Friday 13 December 2013

SO not sexy! Mexican lawmaker STRIPS TO HIS UNDERWEAR to protest controversial bill (PHOTOS)

Antonio Garcia of the Party of the Democratic Revolution (PRD) addresses the audience after stripping down to his underwear during his speech on the podium during the overnight debate to symbolize the stripping of Mexico's oil wealth 
The historic vote in the Mexican Congress to open the country’s state-run oil industry to foreign investors for the first time in 70 years, was preceded by passionate debate, fisticuffs and worst of all, one legislator’s ‘striptease’.
A member of the leftisit Democratic Revolution Party, Antonio Garcia Conejo, stripped down to his underwear during a speech yesterday, to dramatize his assertion that the bill is a ‘plunder of the nation’.
The 353-134 vote will allow the government to give contract and licences to private foreign and domestic companies to explore and drill for oil and gas. The proposed move is currently prohibited under Mexico’s constitution. 
It is believed that the final step, which is the approval by 17 of Mexico’s 31 states, is widely seen as assured.

According to reports:
The state-run oil company, Petroleos Mexicanos, or Pemex, has had a monopoly since the government took over operations of foreign oil companies in 1938, a move that has been revered ever since as a symbol of national sovereignty.
Opponents say they fear that multinationals, especially from the U.S., will once again regain the sort of domination they had over Mexico’s oil before 1938. Mexico remains one of the top five crude exporters to the U.S., shipping more than 1million barrels a day. Leftist lawmakers tried to block discussion of the measure on Wednesday by seizing the main chamber of the House of Deputies, blocking access with chairs and tables.
When the debate was moved to another room, they dragged out discussion for 20 hours before the measure was finally approved. “The homeland is not for sale! The homeland is to be defended!” they shouted while holding protest signs and Mexican flags.
The proceedings took a strange turn when just before dawn Garcia Conejo took the podium to protest the measuring, shedding his suit and tie. Standing in a pair of black briefs on the dais, the chubby middle-aged lawmaker accused the ruling party of depleting the nation’s assets by signing off on past privatizations of telecommunications.
“This is how you’re stripping the nation. Where is the benefit? How shameful! But this doesn’t embarrass me,” he proclaimed. “You, too, have a body.”
No shame: Conejo proclaimed that he is not embarrassed to appear nearly nude on the floor of the chamber 
Victory: Mexican congressmen celebrate after the lower house gave the final approval to a landmark energy reform in Mexico City December 12
They say major change is needed to rescue Mexico’s moribund oil industry, where production has declined, and where Pemex hasn’t had the finances or expertise needed to tap the country’s vast deep-water and shale reserves.

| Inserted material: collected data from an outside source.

/-- The quick pass over the dies of a scope. -/
def State.quickPass (s : State) (scope : Nat → Bool) (env : StepEnv) : State :=
  let s := (env.bist.filter fun f => scope f.die.toNat).foldl State.bistFailure s
  (s.settleSuspects scope).coresPassed scope

/-- The dies of a scope in step 8: their fabric, and their cores. -/
def State.checkFabric (s : State) (scope : Nat → Bool) (env : StepEnv) : State :=
  (((sitesOf env.dieBad).filter scope).foldl (fun s d => s.excludeAt 8 none d) s).quickPass scope env

/-- Fabric check and quick BIST (R419). A module that is drained and flagged goes on to step 11 with the dies it has
(R475). -/
def State.step8 (s : State) (env : StepEnv) : StepResult :=
  let s := s.checkFabric (fun _ => true) env
  if !s.bru.flagged ∧ s.dieCount < s.field Reg.BRU_CFG 8 7 then (s, 0x81, s.dieCount) else (s, 0, 0)

/-! ### Steps 9 to 11 -/

/-- Ports that the licences enable start training (R302, R315). -/
def State.enablePorts (s : State) (which : Nat → Bool) : State :=
  ((List.range 128).filter which).foldl (fun s p =>
    let s := s.setField (Reg.LTN_PORT_EN (p / 32)) (p % 32) 1 1
    let s := if (s.port p).st = 9#4 then s.modPort p fun x => { x with st := 0 } else s
    if s.serves (srcEngine (portEngine p)) then s.enablePort p else s) s

/-- The serial numbers of the engines and of the dies they stand at, and the checks of R421 on their records, the
equalisation of their ports among them. -/
def State.checkEngines (s : State) (env : StepEnv) : State :=
  (List.range 64).foldl (fun s k =>
    let e := s.engine k
    let serials := [engineSerial env k, dieSerial env (stackStrip (k / 2)).1]
    let torn := env.enginesUnfit.contains k
    let bad := e.savedHeater && (e.savedSerials != serials || torn)
    let s := s.setEngine k { e with serials := serials, unfit := bad, full := false, calibrated := false }
    [2 * k, 2 * k + 1].foldl (fun s p => s.modPort p fun x =>
      { x with eqUnfit := x.savedEq.any fun r => bad || torn || r.serials != serials }) s) s

/-- Lantern train (R315): even ports. -/
def State.step9 (s : State) (env : StepEnv) : State := (s.checkEngines env).enablePorts fun p => p % 2 == 0

/-- Has every enabled port settled (R315)? -/
def State.portsSettled (s : State) : Bool :=
  ((List.range 128).filter fun p => s.portEnabled p).all fun p =>
    let x := s.port p
    x.st == 7#4 || x.st == 9#4 || x.st == 1#4 || x.st == 0#4 || x.seekTried

/-- Has an engine completed its calibration since step 9 began (R315)? -/
def State.anyCalibrated (s : State) : Bool := (List.range 64).any fun k => (s.engine k).calibrated

/-- A licence slot that holds a record. -/
def State.licenceSlot (s : State) (k : Nat) : Option (List Byte) := AMap.get none s.flash.licences k

/-- A licence slot is checked in step 10 (R428, R430): its features join those of the slots before it. -/
def State.applySlot (s : State) (f k : Nat) : State × Nat :=
  let held := s.licenceSlot k
  let r := s.licenceCheck held
  let s := s.setField Reg.LIC_SLOT_STATUS (4 * k) 4 r
  match held with
  | none => (s, f)
  | some b =>
    if r = 0 then (s, f ||| recLe b 16 4)
    else (s.logPlain srcOstler 0x14 r (k + 2 ^ 4 * r) (recLe b 20 4) 0, f)

/-- Licence apply (R430): every slot checked; the union of the accepted features is enabled. -/
def State.step10 (s : State) (env : StepEnv) : StepResult :=
  if !env.licReadable then (s, 0xA1, 0)
  else
    let (s, features) := (List.range 8).foldl (fun (s, f) k => s.applySlot f k) (s, 0)
    let variant := if features = 7 then 2 else if features = 3 then 1 else 0
    let s := s.setReg Reg.LIC_ENABLED (BitVec.ofNat 32 (features + 2 ^ 4 * variant + 2 ^ 6))
    (if bitAt features 0 then s.enablePorts fun p => p % 2 == 1 else s, 0, 0)
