-- ==== Sys2Proof/Machine/Sensors.lean ====
section
/-! DEFINITION. The sensors of the management plane, their thresholds, and the pins that the module drives by its state
(12 R365-R367, 19 R486, R488). -/

namespace Sys2Proof.Machine

/-- Does the Ostler take messages: powered, and not restarting (R403, R477)? -/
def State.mgmtUp (s : State) : Bool := !s.power.off && !s.ev.ostlerDown && s.serves srcOstler

/-- The value of a numeric sensor in its unit (R488). -/
def State.sensor (s : State) (id : Nat) : Nat :=
  match id with
  | 1 => s.field Reg.PWR_INPUT 0 16
  | 2 => s.field Reg.PWR_INPUT 16 16
  | 3 => s.field Reg.PWR_POWER 0 16
  | 4 => s.field Reg.PWR_POWER 16 16
  | 5 => s.field Reg.PWR_BALLAST 0 16
  | 6 => s.field Reg.PWR_THERMAL 0 8
  | 7 => s.field Reg.PWR_THERMAL 8 8
  | 8 => s.field Reg.PWR_THERMAL 16 8
  | 9 => s.power.flow
  | 10 => s.field Reg.PWR_STATUS 8 7
  | 11 => if s.flash.drained then 0 else s.dieCount
  | 12 => s.field Reg.CHS_STATUS 0 6
  | 13 => ((List.range 128).filter fun p => (s.port p).st == 7#4).length
  | 14 => (List.range 32).foldl (fun n k => n + (s.reg (Reg.CHS_UE k)).toNat) 0
  | 15 => s.field Reg.EVT_COUNTS 0 16
  | _ => 0

/-- PWR_STATUS (R380, R383): Active while a job runs or stops, or a training step runs. -/
def State.pwrStatus (s : State) : Nat :=
  let v := (s.reg Reg.PWR_STATUS).toNat
  let jobs := (List.range 64).any fun k => (s.job k).live
  let training := s.stepState == 1 && decide (4 ≤ s.stepNow) && decide (s.stepNow ≤ 9)
  if v % 4 = 2 ∧ (jobs || training) then v + 1 else v

/-- The value of a state sensor (R488): power state, thermal level, bring-up step and its state, pair state, Recovery mode
with the drain flag. -/
def State.stateSensor (s : State) (id : Nat) : Nat :=
  match id with
  | 100 => s.pwrStatus % 4
  | 101 => s.field Reg.PWR_STATUS 2 2
  | 102 => s.field Reg.BRU_STATUS 0 6
  | 103 => s.pairState
  | 104 => (if s.flash.recovery then 1 else 0) + (if s.flash.drained then 2 else 0)
  | _ => 0

/-- What PLDM reads of a sensor (R486, R488). No row of the table carries the read (log entry 177). -/
def State.pldmReading (s : State) (id : Nat) : Nat := if id < 100 then s.sensor id else s.stateSensor id

/-- How far a value is beyond a list of upper and a list of lower thresholds: the number of the worst one passed. -/
def beyond (upper lower : List (Nat × Nat)) (v : Nat) : Nat :=
  max ((upper.filter fun p => decide (v > p.2)).foldl (fun n p => max n p.1) 0)
    ((lower.filter fun p => decide (v < p.2)).foldl (fun n p => max n p.1) 0)

/-- The threshold state of a sensor (R488): 0 normal, 1 warning, 2 critical, 3 fatal. -/
def State.sensorState (s : State) (id : Nat) : Nat :=
  let v := s.sensor id
  match id with
  | 1 => beyond [(2, 5600)] [(2, 4200), (3, 4000)] v
  | 6 => beyond [(1, 35), (2, 40), (3, 45)] [] v
  | 7 => beyond [(2, 60)] [] v
  | 8 => beyond [(3, 105)] [] v
  | 9 => beyond [] [(1, 60)] v
  | 11 => beyond [] [(2, s.field Reg.BRU_CFG 8 7)] v
  | _ => 0

/-- Threshold crossings are sent (R486): one message for each sensor whose state has changed since it was last judged. -/
def State.watchSensors (s : State) : State :=
  if s.mgmtUp then
    [1, 6, 7, 8, 9, 11].foldl (fun s id =>
      let now := s.sensorState id
      let was := AMap.get 0 s.mgmt.sensed id
      if now = was then s
      else { s with mgmt := { s.mgmt with
        sensed := AMap.set 0 s.mgmt.sensed id now, alert := s.mgmt.alert || s.mgmt.smbus == some true } }.send
        (.platformEvent (BitVec.ofNat 16 id) (BitVec.ofNat 2 was) (BitVec.ofNat 2 now))) s
  else s

/-! ### Pins (R365-R367)

RST_N, PERST#, the straps and the power contacts are inputs: they are the operands and rows of their events. -/

/-- Is the standby domain powered? -/
def State.standbyOn (s : State) : Bool := !s.power.off

/-- CPRSNT# is pulled low whenever the standby domain is powered (R365). -/
def State.pinCprsnt (s : State) : Bool := !s.standbyOn

/-- TX_DISABLE of a cage is high until the Ostler enables the port (R366). -/
def State.pinTxDisable (s : State) : Bool := !s.mgmtUp || s.mgmt.portsDown

/-- Both rate-select signals of a cage are high (R366). -/
def pinRateSelect : Bool := true

/-- BB_PRES_N is tied to GND (R367). -/
def pinBbPresN : Bool := false

/-- TDO is driven in the states Shift-DR and Shift-IR of the TAP only (R367). -/
def pinTdoDriven (shiftDr shiftIr : Bool) : Bool := shiftDr || shiftIr

/-- MGMT_ALERT_N is asserted while a PlatformEventMessage is pending on SMBus (R367, R486). -/
def State.pinMgmtAlertN (s : State) : Bool := !s.mgmt.alert

/-- STBY_OK is released while the standby domain is powered (R367). -/
def State.pinStbyOk (s : State) : Bool := s.standbyOn

/-- FAULT_N is low in Recovery mode and while the module is drained and flagged (R367). -/
def State.pinFaultN (s : State) : Bool := !(s.flash.recovery || s.flash.drained)

end Sys2Proof.Machine
end

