-- ==== Sys2Proof/Machine/Dispatch.lean ====
section
/-! DEFINITION. The meaning of every command: one arm per constructor. -/

namespace Sys2Proof.Machine
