-- ==== Sys2Proof/Certificates/Slice0/Obligations.lean ====
section
/-! DEFINITION. The statements for the provers, chapter by chapter: what each command does where the manual says
that it acts, and what every step keeps. Decoding, the encoder and the program counter of a processor have no
counterpart in this block. -/

open Sys2Proof Sys2Proof.Machine

/-- A step runs the command at the front of the queue with the queue's rest. -/
def Obligations.StepRunsFront : Prop :=
  ∀ (c : Instr) (rest : List Instr) (s : State), step { s with pending := c :: rest } = exec c { s with pending := rest }

/-- A step on an empty queue idles for a nanosecond (log entry 2, the model's choice): the standby clock counts one, and
the Milestone one while the clock runs; once in 1,024 ns a follower that is ahead of its leader holds the count and one
that is behind doubles it (R397, R398). -/
def Obligations.EmptyQueueIdles : Prop :=
  ∀ s : State, s.pending = [] → step s = .next s.idle ∧ s.idle.up = s.up + 1 ∧
    (s.clock.running = false → s.idle.ms = s.ms ∧ s.idle.msOff = s.msOff) ∧
    (s.clock.running = true →
      s.idle.ms = s.ms + (if s.up % 1024 = 0 ∧ 0 < s.msOff then 0 else if s.up % 1024 = 0 ∧ s.msOff < 0 then 2 else 1) ∧
      s.idle.msOff + s.ms + 1 = s.msOff + s.idle.ms)

/-- Element operations on three registers (R71, R82, R87, R88, R98, R99, R114): in every cluster that can issue, the
results of the operation on va, vb and the old vd land in vd of the active lanes after the beats of R82; the record of
consumption takes the heads that va and vb name and no other; and nothing else changes, but that a named queue that is
empty, or poison at a head on which the slot acts, faults. -/
def Obligations.VectorArithmetic : Prop :=
  ∀ (i : Issue) (o : VOps) (s : State),
    let lands (c : Instr) (beats : Nat) (f : BitVec 32 → BitVec 32 → BitVec 32 → BitVec 32) : Prop :=
      SlotRuns c i s fun t =>
        SlotLands i.cluster.toNat s t (slotOf s i).acts (namesV o.va.toNat ++ namesV o.vb.toNat)
          (together beats (elementTargets (slotOf s i) o f))
    lands (.fadd i o) 4 (fun a b _ => f32Add a b) ∧
    lands (.fsub i o) 4 (fun a b _ => f32Sub a b) ∧
    lands (.fmul i o) 4 (fun a b _ => f32Mul a b) ∧
    lands (.fma i o) 4 (fun a b d => f32Fma a b d) ∧
    lands (.fmin i o) 4 (fun a b _ => f32Min a b) ∧
    lands (.fmax i o) 4 (fun a b _ => f32Max a b) ∧
    lands (.iadd i o) 1 (fun a b _ => a + b) ∧
    lands (.isub i o) 1 (fun a b _ => a - b) ∧
    lands (.vand i o) 1 (fun a b _ => a &&& b) ∧
    lands (.vor i o) 1 (fun a b _ => a ||| b) ∧
    lands (.vxor i o) 1 (fun a b _ => a ^^^ b)

/-- Vector operations on one source, moves, and the empty V slot (R72, R82, R88, R98, R114): what lands, and when, and the
heads that each names. -/
def Obligations.VectorMoves : Prop :=
  ∀ (i : Issue) (vd : BitVec 5) (va vb : BitVec 6) (n5 : BitVec 5) (n4 : BitVec 4) (fn : BitVec 3) (sb : Bool) (s : State),
    let x := slotOf s i
    let lands (c : Instr) (ns : List Naming) (ls : List Landing) : Prop :=
      SlotRuns c i s fun t => SlotLands i.cluster.toNat s t x.acts ns ls
    let na := namesV va.toNat
    lands (.vnop i) [] [] ∧
    lands (.shl i vd va n5) na (together 1 (elementTargets1 x vd va fun a => a <<< n5.toNat)) ∧
    lands (.shr i vd va n5) na (together 1 (elementTargets1 x vd va fun a => a >>> n5.toNat)) ∧
    lands (.sfu i vd va fn) na (together 9 (elementTargets1 x vd va (sfuResult fn.toNat))) ∧
    lands (.mov i vd va) na (together 1 (laneTargets x vd fun l => x.c.vop l va.toNat)) ∧
    lands (.bcast i vd va n4) na (together 1 (laneTargets x vd fun l =>
      ofElements (List.replicate 16 (element (x.c.vop l va.toNat) n4.toNat)))) ∧
    lands (.lanex i vd va n4) na (together 2 (laneTargets x vd fun _ => x.c.vop n4.toNat va.toNat)) ∧
    lands (.vfroms i vd vb) (namesS vb.toNat) (together 1 (laneTargets x vd fun _ =>
      ofElements (List.replicate 16 ((x.c.sop x.g vb.toNat).setWidth 32)))) ∧
    lands (.scale i va sb) na (together 1 (x.lanes.map fun l =>
      if sb then .scaleB l ((x.c.vop l va.toNat).extractLsb' 0 256)
      else .scaleA l ((x.c.vop l va.toNat).extractLsb' 0 64)))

While oil output has been rising in the U.S. and Canada, Mexico’s production has fallen 25 per cent since 2004 despite increased investment.
According to Pemex statistics, the company has nearly 14billion barrels in proven reserves and up to 115billion barrels in prospective reserves, about half of which are in deep water or shale oil and gas.
Blockade: Leftist lawmakers tried to halt discussion of the measure on Wednesday by seizing the main chamber of the House of Deputies 
Public rage: Demonstrators shout slogans against political reforms in front of riot police guarding outside at the National Congress in protest against the newly approved energy reform
“The opening of Mexico’s markets to put it bluntly, we believe is very good for the people of Mexico and the people everywhere in the world that uses energy,” William Colton, Exxon Mobil’s vice president of corporate strategic planning, said in a webcast before the vote Thursday. “It’s win-win if there ever was one.”
Supporters say a better energy sector could add at least a full percentage point to Mexico’s annual growth rate, which was scaled back dramatically this year from a projected 3.5 per cent to 1.3 per cent. Backers also say it will be a boon to all three countries, the U.S., Canada and Mexico, in the North American Free Trade Agreement.

“We are going to be able to develop services and competencies in dealing with energy that are transferrable from one country to another,” Thomas Donohue, president of the U.S. Chamber of Commerce, told The Associated Press.